A "uberização" do trabalho na era tecnológica: precarização ou liberdade?

Enviada em 08/12/2020

Em 2020, é muito normal pedirmos comida e mercadorias em aplicativos de entrega, porém nos esquecemos das pessoas que fazem o intermédio entre nós e os comércios de onde pedimos a mercadoria. Essas pessoas muitas vezes são vistas como sub-humanas, por exemplo quando são tratadas como inferiores, como se não tivessem suas necessidades e como se a culpa da comida não ficar pronta fosse culpa delas.
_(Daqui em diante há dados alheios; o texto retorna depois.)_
/-- An access that ends with BUS, of a thread that has a free level: the instruction is abandoned, and the thread enters (R73, R179). -/
theorem State.accEnd_bus (s : State) (e : Nat) {a : Access} {x : Infl} (ht : (s.th a.k).awaits a x) (hd : (s.th a.k).depth < 16) :
    let u : Thread := { s.th a.k with ctx := x.snap, infl := [] }
    (s.spineDrop e a).aside (s.accEnd e a (.fault .bus false)) a.k e ∧
    ∃ vec, (s.accEnd e a (.fault .bus false)).th a.k = u.atVector (u.busLevel ⟨.bus, a.kind, 0, a.va + 0⟩ x.len true) vec := by
  have h0 := State.reached_aside s e a (.fault .bus false) x (.faulted ⟨.bus, a.kind, 0, a.va + 0⟩)
  have h1 := State.reached_th s e a (.fault .bus false) x (.faulted ⟨.bus, a.kind, 0, a.va + 0⟩)
  have he : _ = ((s.reached e a (.fault .bus false) x (.faulted ⟨.bus, a.kind, 0, a.va + 0⟩)).commit a.k).haltCheck a.k :=
    State.accEnd_eq s e (.fault .bus false) ht (fun _ => rfl)
  generalize s.reached e a (.fault .bus false) x _ = u at h0 h1 he
  have hsp : ∀ b ∈ (u.en e).spine, b.id ≠ x.id := by
    rw [h0.spine, State.spine_spineDrop, ht.id]
    intro b hb
    simpa using (List.mem_filter.mp hb).2
  obtain ⟨h2, vec, h3⟩ := State.commit_faulted u a.k e (congrArg Thread.infl h1) rfl rfl (by rw [h1]; exact hd) (by rw [h1]; exact ht.stepping) hsp
  rw [h1] at h3
  rw [State.haltCheck_none _ _ (by rw [h3]; exact ht.haltReq) (by rw [h3]; exact ht.stepping)] at he
  rw [he]
  exact ⟨h0.trans h2, vec, h3⟩

/-! ### What a load and a fault leave, in the claim's terms -/

/-- The access has left the spine interface of its engine, and its thread has no uncommitted instruction; memory and the other threads'
contexts are as they were. -/
def State.ended (s : State) (e : Nat) (a : Access) (t : State) : Prop :=
  (t.mem = s.mem ∧ ∀ j, j ≠ a.k → (t.th j).ctx = (s.th j).ctx) ∧
  (t.en e).spine = (s.en e).spine.filter (fun b => decide (b.id ≠ a.id)) ∧ (t.th a.k).infl = []

theorem State.ended_of_aside {s t : State} {e : Nat} {a : Access} (h : (s.spineDrop e a).aside t a.k e) (hi : (t.th a.k).infl = []) :
    s.ended e a t :=
  ⟨⟨h.mem, fun j hj => congrArg Thread.ctx (h.th j hj)⟩, h.spine.trans (State.spine_spineDrop s e a), hi⟩

/-- The data of a load of one word reach its register (R99). -/
theorem Ctx.peekG_arrived (c : Ctx) {a : Access} (d0 d1 : Word) (hk : a.kind = .load) (hp : c.pend = [(a.rd, a.id)]) (h0 : a.rd ≠ 0) (q : Nat) :
    (c.arrived a (.data d0 d1)).peekG q = if q = 0 then 0 else if q = a.rd then d0 else c.peekG q := by
  simp only [Ctx.arrived, hk, reduceCtorEq, if_false, Ctx.deliver, hp, List.foldl_cons, List.foldl_nil, ne_eq, h0, not_false_eq_true, and_self,
    if_true, Ctx.peekG, SMap.get_set]
  by_cases hq : q = a.rd
  · simp [hq]
  · rw [if_neg (Ne.symm hq), if_neg hq]
    by_cases hz : q = 0 <;> simp [hz]

/-- A load of one word has ended with `w`. -/
def State.gotten (s : State) (e : Nat) (a : Access) (w : Word) (t : State) : Prop :=
  (t.mem = s.mem ∧ ∀ j, j ≠ a.k → (t.th j).ctx = (s.th j).ctx) ∧
  (t.en e).spine = (s.en e).spine.filter (fun b => decide (b.id ≠ a.id)) ∧ (t.th a.k).infl = [] ∧
  ∀ q, (t.th a.k).ctx.peekG q = if q = 0 then 0 else if q = a.rd then w else (s.th a.k).ctx.peekG q

theorem State.accEnd_load (s : State) (e : Nat) {a : Access} {x : Infl} (d0 d1 : Word) (ht : (s.th a.k).awaits a x) (hk : a.kind = .load)
    (hp : (s.th a.k).ctx.pend = [(a.rd, a.id)]) (h0 : a.rd ≠ 0) :
    s.gotten e a d0 (s.accEnd e a (.data d0 d1)) ∧ (s.accEnd e a (.data d0 d1)).comm = s.comm := by
  obtain ⟨h, c, w, hc, hth⟩ := State.accEnd_data s e d0 d1 ht (fun u => by simp [State.ownStop, hk])
  obtain ⟨hot, hgone, hinf⟩ := State.ended_of_aside h (congrArg Thread.infl hth)
  have hg : ∀ q, c.peekG q = ((s.th a.k).ctx.arrived a (.data d0 d1)).peekG q := by
    obtain rfl | ⟨rfl, -⟩ := hc <;> exact fun _ => rfl
  exact ⟨⟨hot, hgone, hinf, fun q => by rw [hth]; exact (hg q).trans (Ctx.peekG_arrived _ d0 d1 hk hp h0 q)⟩, h.comm⟩

/-- An access has ended with BUS at its own instruction `x`. -/
def State.bused (s : State) (e : Nat) (a : Access) (x : Infl) (t : State) : Prop :=
  (t.mem = s.mem ∧ ∀ j, j ≠ a.k → (t.th j).ctx = (s.th j).ctx) ∧
  (t.en e).spine = (s.en e).spine.filter (fun b => decide (b.id ≠ a.id)) ∧ (t.th a.k).infl = [] ∧
  ∃ l, (t.th a.k).levels = l :: (s.th a.k).levels ∧ l.xpc = x.snap.pc ∧ l.xaddr = a.va ∧
    l.xcause = BitVec.ofNat 24 (a.kind.code * 2 ^ 8 + Cause.bus.code)
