-- ==== Sys2Proof/Machine/Core.lean ====
section
/-! DEFINITION. The machine as the host reads it. -/

def Sys2Proof.core : Host.Core := {
  State := Sys2Proof.Machine.State, Fault := Sys2Proof.Machine.Fault,
  Refusal := Sys2Proof.Machine.Refusal, step := Sys2Proof.Machine.step, reset := Sys2Proof.Machine.State.reset }
end

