-- ==== Sys2Proof/Laws/Run.lean ====
section
/-!
SUPPORT. What a run's first step does, what a launch answers, and where placed octets are found.
-/

namespace Sys2Proof.Machine

theorem run_of_next {s t : State} (h : step s = .next t) (k : Nat) : run (k + 1) s = run k t := by
  simp [run, h]

theorem run_of_fault {s : State} {r : Fault} (h : step s = .fault r) (k : Nat) : run (k + 1) s = s := by
  simp [run, h]

/-- Everything a successful launch says (R118). -/
theorem launch_ok {S : Octets} {P : List (Int × Int)} {s : State} (h : launch S P = .ok s) :
    (∀ c ∈ P, inRange c.1 = true) ∧
      s = { mem := preseeded P, acc := 0, ip := 0, halted := false, fault := none, stream := S } := by
  unfold launch at h
  split at h <;> cases h
  rename_i hP
  exact ⟨by simpa using hP, rfl⟩

theorem launch_error {S : Octets} {P : List (Int × Int)} {e : HostRefusal} (h : launch S P = .error e) :
    e = .launchPreseed ∧ ∃ c ∈ P, inRange c.1 = false := by
  unfold launch at h
  split at h <;> cases h
  rename_i hP
  exact ⟨rfl, by simpa using hP⟩

/-- Octets placed at an offset stand there, followed by what stood after them. -/
theorem drop_placeOctets (S : Octets) (off : Nat) (octets : Octets) :
    (placeOctets S off octets).drop off = octets ++ S.drop (off + octets.length) := by
  have hlen : (S.take off ++ List.replicate (off - S.length) 0#8).length = off := by
    simp only [List.length_append, List.length_take, List.length_replicate]
    omega
  unfold placeOctets
  rw [List.append_assoc (S.take off ++ _), List.drop_append_of_le_length (by omega), List.drop_of_length_le (by omega),
    List.nil_append]

end Sys2Proof.Machine
end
Muitas pessoas que trabalham com delivery são da camada mais pobre da população e então não têm condições de comprar uma moto e em alguns casos nem mesmo uma bicicleta simples. Então, eles são obrigados a alugar algum desses para conseguir trabalhar com aplicativos de entrega e isso pode pesar muito no orçamento ao final do mês se endividando, algo parecido aconteceu no Brasil, a pessoa pegava instrumentos de trabalho emprestados e nunca conseguiam quitar sua divida e assim se tornando quase um escravo.

O processo de “uberização” faz com que o trabalhador não tenha nenhum tipo de garantia na sua vida, por exemplo, ela não tem aposentadoria, seguro de vida e nem plano de saúde. Dessa forma, ele é obrigado a trabalhar longas horas, muitas vezes em finais de semana e feriados, sem poder tirar férias remuneradas, para ganhar uma quantidade de dinheiro mínima para viver com dignidade, já que tudo está em suas mãos e ele não pode contar com nenhuma ajuda externa.

Em suma, para que os trabalhadores de delivery tenham uma experiência de trabalho aceitável, é preciso que o Ministério do Trabalho, principal orgão responsável pelos direitos trabalhistas, torne lei que esses aplicativos deem planos de saúde e seguros de vida. Isso deve acontecer pela aprovação dessa lei no plenário.